Adding in some notes/thoughts about health tracking, per Issue #186.

Castaglia · Feb 18, 2024 · 0c7dd25 · 0c7dd25
1 parent a496f62
commit 0c7dd25
Showing 1 changed file with 179 additions and 3 deletions.
diff --git a/doc/NOTES.health-checks b/doc/NOTES.health-checks
@@ -73,14 +73,176 @@ is unhealthy?  How long to skip over unhealthy backends?  What happens when
 all backends are unhealthy?
 
   Types of errors:
+    DNS resolution errors
     TCP connect errors
     TLS handshake errors
     FTP connect/login errors (ignoring bad credentials!)
+    SSH banner error (e.g. ill-formed SSH banner/version)
 
 Specifically, we want to track errors that indicate that that server is
-unavailable for service.  Thus probably NOT TLS handshake errors, or
-FTP data transfer errors.  That leaves TCP connect errors, and FTP non-200
-responses on connect.
+unavailable for service.  Thus probably NOT FTP data transfer errors.
+
+  Configuration:
+    use passive health tracking: yes/no
+    number of failures before unhealthy ("down") [default: 2-3]
+    number of successes before healthy ("up") [default: 1]

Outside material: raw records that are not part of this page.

/-- An unmasked source asserts (R377): Snare becomes active with FIRST, or the source's latch bit is added. -/
def State.snareAssert (s : State) (src : Nat) : State × Bool :=
  if s.snare then (s.setBit Reg.PRT_SNLATCH src true, false) else
  let s := (s.setOn Fld.PRT_SNSTAT_ACTIVE true).put Fld.PRT_SNSTAT_FIRST src
  ((s.setBit Reg.PRT_SNLATCH src true).irq Pg.PRT Irq.PRT_SNARE).trip

/-! ### Contactor pairs -/

/-- State of pair `p` in CTK_PSTAT (R411). -/
def pairField (p : Nat) : RegField := ⟨Reg.CTK_PSTAT, 3 * p, 3⟩

/-- Pair `p` reads open: AUXp is 1 (R387). -/
def State.pairOpen (s : State) (p : Nat) : Bool := s.bit Reg.CTK_AUX p

/-- Pair `p` is commanded closed. -/
def State.pairDriven (s : State) (p : Nat) : Bool := bitOf s.ctk.commanded p

/-- Drive both outputs of a pair (R387); a module that does not own holds them inactive (R585). -/
def State.drivePair (s : State) (p : Nat) (b : Bool) : State :=
  let s := (s.setBit Reg.CTK_DRIVE (2 * p) (b && s.owns)).setBit Reg.CTK_DRIVE (2 * p + 1) (b && s.owns)
  { s with ctk := { s.ctk with commanded := putBit s.ctk.commanded p b } }

/-- Close a pair (R390). -/
def State.closePair (s : State) (p : Nat) : State :=
  (s.drivePair p true).put (pairField p) (if s.pairOpen p then 1 else 2)

/-- Count an opening: operations, and breaks under load with their greatest current (R393), and the breaking duty
handed to the ledger (R692). -/
def State.countOpening (s : State) (p : Nat) : State :=
  let i := ratAbs (s.inVal 4)
  let s := s.bumpBy (whole (Reg.CTK_POPS p)) 1
  if i > s.zband then
    let s := s.bump (Fld.CTK_PBRK_COUNT p)
    let a := satNat 16 (ratRound i)
    let s := if a > s.get (Fld.CTK_PBRK_MAX p) then s.put (Fld.CTK_PBRK_MAX p) a else s
    let ref := s.get Fld.AGE_CTKREF_IREF
    if ref = 0 then s else
    let q := i / (ref : Rat)
    let b := smGet (fun _ => (0 : Rat)) s.ctk.breakDuty p
    { s with ctk := { s.ctk with breakDuty := smSet (fun _ => 0) s.ctk.breakDuty p (b + q * q) } }
  else s

/-- Command a pair open; a pair that read closed is counted and stands OPENING, a welded one stays WELDED. -/
def State.openPair (s : State) (p : Nat) : State :=
  let st := s.get (pairField p)
  let s := s.drivePair p false
  if st = 4 then s
  else if s.pairOpen p || st = 0 then s.put (pairField p) 0
  else (s.countOpening p).put (pairField p) 3

/-- Set the sequencer state (R411). -/
def State.setSeq (s : State) (v : Nat) : State := s.put Fld.CTK_SEQ_STATE v

/-- Immediate opening: every pair is commanded open in one cycle (R392). -/
def State.openAllNow (s : State) : State :=
  let s := s.each 10 State.openPair
  ({ s with ctk := { s.ctk with opening := none } }).setSeq 6

/-- Mask of the branch pairs commanded closed. -/
def State.drivenBranches (s : State) : Nat := s.ctk.commanded % 256

/-- Begin a controlled opening (R392): it waits for zero current first. One of branch pairs alone leaves a CONNECT under way
(R403; log 16). -/
def State.beginOpening (s : State) (branches : Nat) (mains toReady : Bool) : State :=
  let o : Opening := match s.ctk.opening with
    | none => ⟨branches, mains, true, toReady⟩
    | some o => ⟨Nat.lor o.branches branches, o.mains || mains, o.waitZero, o.toReady || toReady⟩
  let seq := s.get Fld.CTK_SEQ_STATE
  let s := { s with ctk := { s.ctk with opening := some o } }
  if !o.mains && 1 ≤ seq && seq ≤ 4 then s else s.setSeq 6

/-- Open the branch pairs of an opening. -/
def State.openBranches (s : State) (mask : Nat) : State :=
  s.each 8 (fun s b => if bitOf mask b && s.pairDriven b then s.openPair b else s)

/-- Every pair of an opening reads open, or has raised CTK_WELD. -/
def State.openingDone (s : State) (o : Opening) : Bool :=
  (List.range 8).all (fun b => !bitOf o.branches b || s.pairOpen b || s.get (pairField b) == 4) &&
  (!o.mains || (s.pairOpen 8 || s.get (pairField 8) == 4) && (s.pairOpen 9 || s.get (pairField 9) == 4))

/-- Advance an opening that has begun to open: the branch pairs follow once the main pair reads open, and the end sets
the service state, TRIPPED while Snare stands (R392, R404). -/
def State.advanceOpening (s : State) : State :=
  match s.ctk.opening with
  | none => s
  | some o =>
    if o.waitZero then s else
    let s := if !o.mains || s.pairOpen 8 then s.openBranches o.branches else s
    if s.openingDone o && s.drivenBranches &&& o.branches == 0 then
      let s := { s with ctk := { s.ctk with opening := none } }
      let s := if s.get Fld.CTK_SEQ_STATE = 6 then s.setSeq (if o.mains || !s.pairDriven 8 then 0 else 5) else s
      let s := s.irq Pg.CTK Irq.CTK_OPENED
      if s.snare then s
      else if o.toReady then { (s.setSvc .ready) with svc := { s.svc with state := .ready, stopCause := none } }
      else if s.svc.state = .stopping then { s with svc := { s.svc with state := .connected, stopCause := none } }
      else s
    else s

+      success implies active probes/health checks; this is NOT that
+    unhealthy timeout (before unhealthy status expires) [default: 10s]
+
+    ProxyReverseHealthPolicy
+      none/off
+
+      PassiveChecks
+        failures N (2)
+        expires time (30s)
+
+        ProxyReverseHealthPolicy PassiveChecks failures 2 expires 30s
+
+      ActiveChecks (not implemented)
+
+  Retries:
+    depth-first (retry same target multiple times _first_), or
+    breadth-first (retry next target _first_, cycling through list until max retries count reached)
+
+  NOTE: We only want to call _index_used() if we WANT to move to the next
+  backend.  If we want to retry THIS backend (due to
+  transient/ignorable/non-fatal error), then we explicitly do NOT call
+  _index_used.  Subtle.  Need to capture this in comments for my future self.
+
+  int (*policy_used_backend)(pool *p, void *dsh, int policy_id,
+    unsigned int vhost_id, int backend_id);
+  int (*policy_update_backend)(pool *p, void *dsh, int policy_id,
+    unsigned int vhost_id, int backend_id, int conn_incr, long connect_ms);
+
+Maybe we need now:
+
+  int (*policy_unhealthy_backend)(pool *p, void *dsh, int health_policy_id,
+    unsigned int vhost_id, int backend_id, int unhealthy_incr, long unhealthy_ms, const char *unhealthy_reason)
+
+    Unhealthy Errors
+      DNS
+          Maybe log message should include hint for "Trace dns:20" for more
+          info
+
+        gai_strerror:
+          EAI_AGAIN (ignore)
+          EAI_FAIL
+          EAI_SYSTEM (see errno)
+          EAI_NONAME
+            mapped to ENOENT
+          EAI_FAMILY
+            mapped to EAFNOSUPPORT
+
+        h_errno:
+          HOST_NOT_FOUND
+          TRY_AGAIN (ignore)
+          NO_RECOVERY
+          NO_DATA
+
+      TCP
+        EADDRINUSE (local error, ignore?)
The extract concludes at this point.